* _YOUR GOAL_: Please give back only the lines below from the one containing "(0x31D8_0000_0000_BCDE, .trap h0" to the one containing "(0x33D8_1400_0000_0040, .syswrJpair h0", each repeated word for word, both ends included.

Collected data:

-- ==== Sys2Proof/Tests/Slice0.lean ====
section
/-! SUPPORT. The model's own tests: every opcode's word decodes to its instruction, every check of WellFormed.lean refuses an ill-formed term,
witnesses that meet the hypotheses of each statement, and single steps whose results are read off the rules. -/

open Sys2Proof Sys2Proof.Machine

namespace Sys2Proof.Tests

set_option Elab.async false

/-! ## Decoding

Every primary opcode, with operands that no two fields share, written out bit by bit from the tables of R45, R54 and R57 to R74. -/

/-- The header of a word with G = 1, under !Q5. -/
def h0 : Hdr := ⟨1, 5, 1⟩
/-- A TV body of zeros. -/
def tv0 : Tv := ⟨0, 0, 0, 0, 0, 0, 0, 0, 0, 0, 0, 0, 0, 0, 0⟩
/-- An AQ body of zeros. -/
def aq0 : Aq := ⟨0, 0, 0, 0, 0, 0, 0, 0, 0, 0, 0, 0, 0⟩

/-- Each word decodes to the instruction beside it. -/
def reads (l : List (Nat × Instr)) : Bool := l.all (fun p => decodeTableWord 64 p.1 == some p.2)

theorem test_decode_row0 : reads
    [(0x00D8_0000_0000_0000, .nop h0),
     (0x01DD_5530_0000_0000, .add h0 21 10 19),
     (0x02DD_5530_0000_0000, .sub h0 21 10 19),
     (0x03DD_540A_BCDE_F123, .addi h0 21 10 0xABCDEF123),
     (0x04DD_5530_0000_0000, .mul h0 21 10 19),
     (0x05DD_5530_0000_0000, .mulh h0 21 10 19),
     (0x06DD_5530_0000_0000, .mulhn h0 21 10 19),
     (0x07DD_5530_0000_0000, .divs h0 21 10 19),
     (0x08DD_5530_0000_0000, .divn h0 21 10 19),
     (0x09DD_5530_0000_0000, .and h0 21 10 19),
     (0x0ADD_5530_0000_0000, .or h0 21 10 19),
     (0x0BDD_5530_0000_0000, .xor h0 21 10 19),
     (0x0CDD_5530_0000_0000, .andn h0 21 10 19),
     (0x0DDD_5530_0000_0000, .shl h0 21 10 19),
     (0x0EDD_5530_0000_0000, .shrl h0 21 10 19),
     (0x0FDD_5530_0000_0000, .shra h0 21 10 19)] = true := by decide +kernel

theorem test_decode_row1 : reads
    [(0x10DD_5530_0000_0000, .mins h0 21 10 19),
     (0x11DD_5530_0000_0000, .maxs h0 21 10 19),
     (0x12DD_5530_0000_0000, .minn h0 21 10 19),
     (0x13DD_5530_0000_0000, .maxn h0 21 10 19),
     (0x14DD_5530_0000_0006, .sel h0 21 10 19 6),
     (0x15DD_5400_0000_0000, .clz h0 21 10),
     (0x16DD_5400_0000_0000, .popc h0 21 10),
     (0x17DD_5400_0000_095B, .bfxI h0 21 10 37 27),
     (0x18DD_5400_0000_095B, .bfxN h0 21 10 37 27),
     (0x19DD_5400_0000_095B, .bfi h0 21 10 37 27),
     (0x1ADD_400A_BCDE_F123, .movi h0 21 0xABCDEF123),
     (0x1BDD_4000_0ABC_DEF1, .movh h0 21 0xABCDEF1),
     (0x1CDD_553A_BCDE_F123, .lea h0 21 10 19 2 0x2BCDEF123),
     (0x1DD9_5530_0000_0009, .cmpReg h0 5 10 19 9),
     (0x1ED9_5409_BCDE_F126, .cmpImm h0 5 10 0x9BCDEF12 6),
     (0x1FD9_4C30_0000_0002, .qop h0 5 6 3 2)] = true := by decide +kernel

theorem test_decode_row2 : reads
    [(0x20DD_5406_9BCD_EF12, .lds h0 21 10 6 0x9BCDEF12),
     (0x21D8_1533_9BCD_EF12, .sts h0 10 19 3 0x9BCDEF12),
     (0x22DD_01AB_CDEF_1234, .pbr h0 5 0x1ABCDEF1234),
     (0x23DD_C000_0000_0000, .brq h0 5 6),
     (0x24DD_0000_0000_0000, .br h0 5),
     (0x25DD_0000_0000_0000, .call h0 5),
     (0x26DD_0000_0000_0000, .ret h0 5),
     (0x27DD_0000_0000_0000, .loop h0 5),
     (0x28D8_0000_0000_0000, .rotz h0),
     (0x29D9_4600_0000_0000, .anym h0 5 3),
     (0x2AD9_4600_0000_0000, .allm h0 5 3),
     (0x2BD8_D600_0000_0000, .osend h0 6 11),
     (0x2CDD_1600_0000_0000, .bro h0 5 11),
     (0x2DD8_0000_0000_0A56, .qcut h0 41 22),
     (0x2ED8_0000_0000_BCDE, .wait h0 0xBCDE),
     (0x2FD8_0000_0000_0000, .yield h0)] = true := by decide +kernel

theorem test_decode_row3 : reads
    [(0x30D8_0000_0000_0000, .halt h0),
     (0x31D8_0000_0000_BCDE, .trap h0 0xBCDE),
     (0x32DD_4000_0000_15FF, .sysrd h0 21 0x15FF),
     (0x33D8_1400_0000_0102, .syswr h0 10 0x102),
     (0x33D8_1400_0000_0020, .syswrHomemap h0 10),
     (0x33D8_1400_0000_003D, .syswrFmtScale h0 10 5),
     (0x33D8_1400_0000_0035, .syswrFmtBase h0 10 5),
     (0x33D8_1400_0000_001D, .syswrWaymask h0 10 5),
     (0x33D8_1400_0000_005B, .syswrInccfg h0 10 11),
     (0x33D8_1400_0000_0040, .syswrJpair h0 10),
     (0x34D8_1400_0000_020F, .conf h0 10 0x20F),
     (0x35DD_4000_0000_ABCD, .snap h0 21 0xABCD),
     (0x36DD_4000_0000_0000, .rdcyc h0 21),
     (0x37D8_1400_0000_0001, .icinv h0 10 1)] = true := by decide +kernel

theorem test_decode_row4 : reads
    [(0x40DD_72B9_365C_8BC8, .vaddF h0 { tv0 with td := 43, tdv := 9, rdn := 5, ta := 50, tav := 6, tap := 1, tb := 37, tbv := 12, tbp := 1, msk := 5, men := 1, sat := 1, rnd := 2, ty := 8 }),
     (0x41DD_72B9_365C_8B84, .vaddI h0 { tv0 with td := 43, tdv := 9, rdn := 5, ta := 50, tav := 6, tap := 1, tb := 37, tbv := 12, tbp := 1, msk := 5, men := 1, sat := 1, ty := 4 }),
     (0x42DD_72B9_365C_8BC8, .vsubF h0 { tv0 with td := 43, tdv := 9, rdn := 5, ta := 50, tav := 6, tap := 1, tb := 37, tbv := 12, tbp := 1, msk := 5, men := 1, sat := 1, rnd := 2, ty := 8 }),
     (0x43DD_72B9_365C_8B84, .vsubI h0 { tv0 with td := 43, tdv := 9, rdn := 5, ta := 50, tav := 6, tap := 1, tb := 37, tbv := 12, tbp := 1, msk := 5, men := 1, sat := 1, ty := 4 }),
     (0x44DD_72B9_365C_8BC8, .vmulF h0 { tv0 with td := 43, tdv := 9, rdn := 5, ta := 50, tav := 6, tap := 1, tb := 37, tbv := 12, tbp := 1, msk := 5, men := 1, sat := 1, rnd := 2, ty := 8 }),
     (0x45DD_72B9_365C_8B84, .vmulI h0 { tv0 with td := 43, tdv := 9, rdn := 5, ta := 50, tav := 6, tap := 1, tb := 37, tbv := 12, tbp := 1, msk := 5, men := 1, sat := 1, ty := 4 }),
     (0x46DD_72B9_365C_CBA7, .vfma h0 { tv0 with td := 43, tdv := 9, rdn := 5, ta := 50, tav := 6, tap := 1, tb := 37, tbv := 12, tbp := 1, msk := 5, men := 1, rail := 4, sat := 1, rnd := 1, ty := 7 }),
     (0x47DD_72B9_365C_8B06, .vminF h0 { tv0 with td := 43, tdv := 9, rdn := 5, ta := 50, tav := 6, tap := 1, tb := 37, tbv := 12, tbp := 1, msk := 5, men := 1, ty := 6 }),
     (0x48DD_72B9_365C_8B03, .vminI h0 { tv0 with td := 43, tdv := 9, rdn := 5, ta := 50, tav := 6, tap := 1, tb := 37, tbv := 12, tbp := 1, msk := 5, men := 1, ty := 3 }),
     (0x49DD_72B9_365C_8B06, .vmaxF h0 { tv0 with td := 43, tdv := 9, rdn := 5, ta := 50, tav := 6, tap := 1, tb := 37, tbv := 12, tbp := 1, msk := 5, men := 1, ty := 6 }),
     (0x4ADD_72B9_365C_8B03, .vmaxI h0 { tv0 with td := 43, tdv := 9, rdn := 5, ta := 50, tav := 6, tap := 1, tb := 37, tbv := 12, tbp := 1, msk := 5, men := 1, ty := 3 }),
     (0x4BDD_72B9_3400_0BC8, .vabs h0 { tv0 with td := 43, tdv := 9, rdn := 5, ta := 50, tav := 6, tap := 1, msk := 5, men := 1, sat := 1, rnd := 2, ty := 8 }),
     (0x4CDD_72B9_3400_0B82, .vneg h0 { tv0 with td := 43, tdv := 9, rdn := 5, ta := 50, tav := 6, tap := 1, msk := 5, men := 1, sat := 1, ty := 2 }),
     (0x4DD8_C019_365C_8BC6, .vcmpF h0 { tv0 with td := 6, ta := 50, tav := 6, tap := 1, tb := 37, tbv := 12, tbp := 1, msk := 5, men := 1, sat := 1, rnd := 2, ty := 6 }),
     (0x4ED8_C019_365C_8BA5, .vcmpI h0 { tv0 with td := 6, ta := 50, tav := 6, tap := 1, tb := 37, tbv := 12, tbp := 1, msk := 5, men := 1, sat := 1, rnd := 1, ty := 5 }),
     (0x4FDD_72B9_365C_8B00, .vsel h0 { tv0 with td := 43, tdv := 9, rdn := 5, ta := 50, tav := 6, tap := 1, tb := 37, tbv := 12, tbp := 1, msk := 5, men := 1 })] = true := by decide +kernel

theorem test_decode_row5 : reads
    [(0x50DD_72B9_365C_8B00, .vand h0 { tv0 with td := 43, tdv := 9, rdn := 5, ta := 50, tav := 6, tap := 1, tb := 37, tbv := 12, tbp := 1, msk := 5, men := 1 }),
     (0x51DD_72B9_365C_8B00, .vor h0 { tv0 with td := 43, tdv := 9, rdn := 5, ta := 50, tav := 6, tap := 1, tb := 37, tbv := 12, tbp := 1, msk := 5, men := 1 }),
     (0x52DD_72B9_365C_8B00, .vxor h0 { tv0 with td := 43, tdv := 9, rdn := 5, ta := 50, tav := 6, tap := 1, tb := 37, tbv := 12, tbp := 1, msk := 5, men := 1 }),
     (0x53DD_72B9_365C_8B04, .vshl h0 { tv0 with td := 43, tdv := 9, rdn := 5, ta := 50, tav := 6, tap := 1, tb := 37, tbv := 12, tbp := 1, msk := 5, men := 1, sat := 0, ty := 4 }),
     (0x54DD_72B9_365C_8B03, .vshrN h0 { tv0 with td := 43, tdv := 9, rdn := 5, ta := 50, tav := 6, tap := 1, tb := 37, tbv := 12, tbp := 1, msk := 5, men := 1, ty := 3 }),
     (0x55DD_72B9_365C_8B01, .vshrI h0 { tv0 with td := 43, tdv := 9, rdn := 5, ta := 50, tav := 6, tap := 1, tb := 37, tbv := 12, tbp := 1, msk := 5, men := 1, ty := 1 }),
     (0x56DD_72B9_3540_0BC8, .vcvtF h0 { tv0 with td := 43, tdv := 9, rdn := 5, ta := 50, tav := 6, tap := 1, msk := 5, men := 1, sat := 1, rnd := 2, ty := 8, tb := 20 }),
     (0x57DD_72B9_3520_0BE2, .vcvtI h0 { tv0 with td := 43, tdv := 9, rdn := 5, ta := 50, tav := 6, tap := 1, msk := 5, men := 1, sat := 1, rnd := 3, ty := 2, tb := 18 }),
     (0x58DD_72B9_3500_0029, .vqntDb8 h0 { tv0 with td := 43, tdv := 9, rdn := 5, ta := 50, tav := 6, tap := 1, tb := 16, rnd := 1, ty := 9 }),
     (0x59DD_72B9_34E0_004A, .vqntDb4 h0 { tv0 with td := 43, tdv := 9, rdn := 5, ta := 50, tav := 6, tap := 1, tb := 14, rnd := 2, ty := 10 }),
     (0x5ADD_72B9_3600_0BC8, .vredF h0 { tv0 with td := 43, tdv := 9, rdn := 5, ta := 50, tav := 6, tap := 1, msk := 5, men := 1, sat := 1, rnd := 2, ty := 8, tb := 32 }),
     (0x5BDD_72B9_3500_0B84, .vredI h0 { tv0 with td := 43, tdv := 9, rdn := 5, ta := 50, tav := 6, tap := 1, msk := 5, men := 1, sat := 1, ty := 4, tb := 16 }),
     (0x5CDD_72B9_3400_0BC8, .vscanF h0 { tv0 with td := 43, tdv := 9, rdn := 5, ta := 50, tav := 6, tap := 1, msk := 5, men := 1, sat := 1, rnd := 2, ty := 8, tb := 0 }),
     (0x5DDD_72B9_3600_0B84, .vscanI h0 { tv0 with td := 43, tdv := 9, rdn := 5, ta := 50, tav := 6, tap := 1, msk := 5, men := 1, sat := 1, ty := 4, tb := 32 }),
     (0x5EDD_72B9_365C_8B06, .vpermT h0 { tv0 with td := 43, tdv := 9, rdn := 5, ta := 50, tav := 6, tap := 1, tb := 37, tbv := 12, tbp := 1, msk := 5, men := 1, ty := 6 }),
     (0x5FDD_72B9_3406_8B03, .vpermImm h0 { tv0 with td := 43, tdv := 9, rdn := 5, ta := 50, tav := 6, tap := 1, msk := 5, men := 1, ty := 3, tb := 0, tbv := 6, tbp := 1 })] = true := by decide +kernel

* _ANSWER TO THE EXERCISE_:
     (0x31D8_0000_0000_BCDE, .trap h0 0xBCDE),
     (0x32DD_4000_0000_15FF, .sysrd h0 21 0x15FF),
     (0x33D8_1400_0000_0102, .syswr h0 10 0x102),
     (0x33D8_1400_0000_0020, .syswrHomemap h0 10),
     (0x33D8_1400_0000_003D, .syswrFmtScale h0 10 5),
     (0x33D8_1400_0000_0035, .syswrFmtBase h0 10 5),
     (0x33D8_1400_0000_001D, .syswrWaymask h0 10 5),
     (0x33D8_1400_0000_005B, .syswrInccfg h0 10 11),
     (0x33D8_1400_0000_0040, .syswrJpair h0 10),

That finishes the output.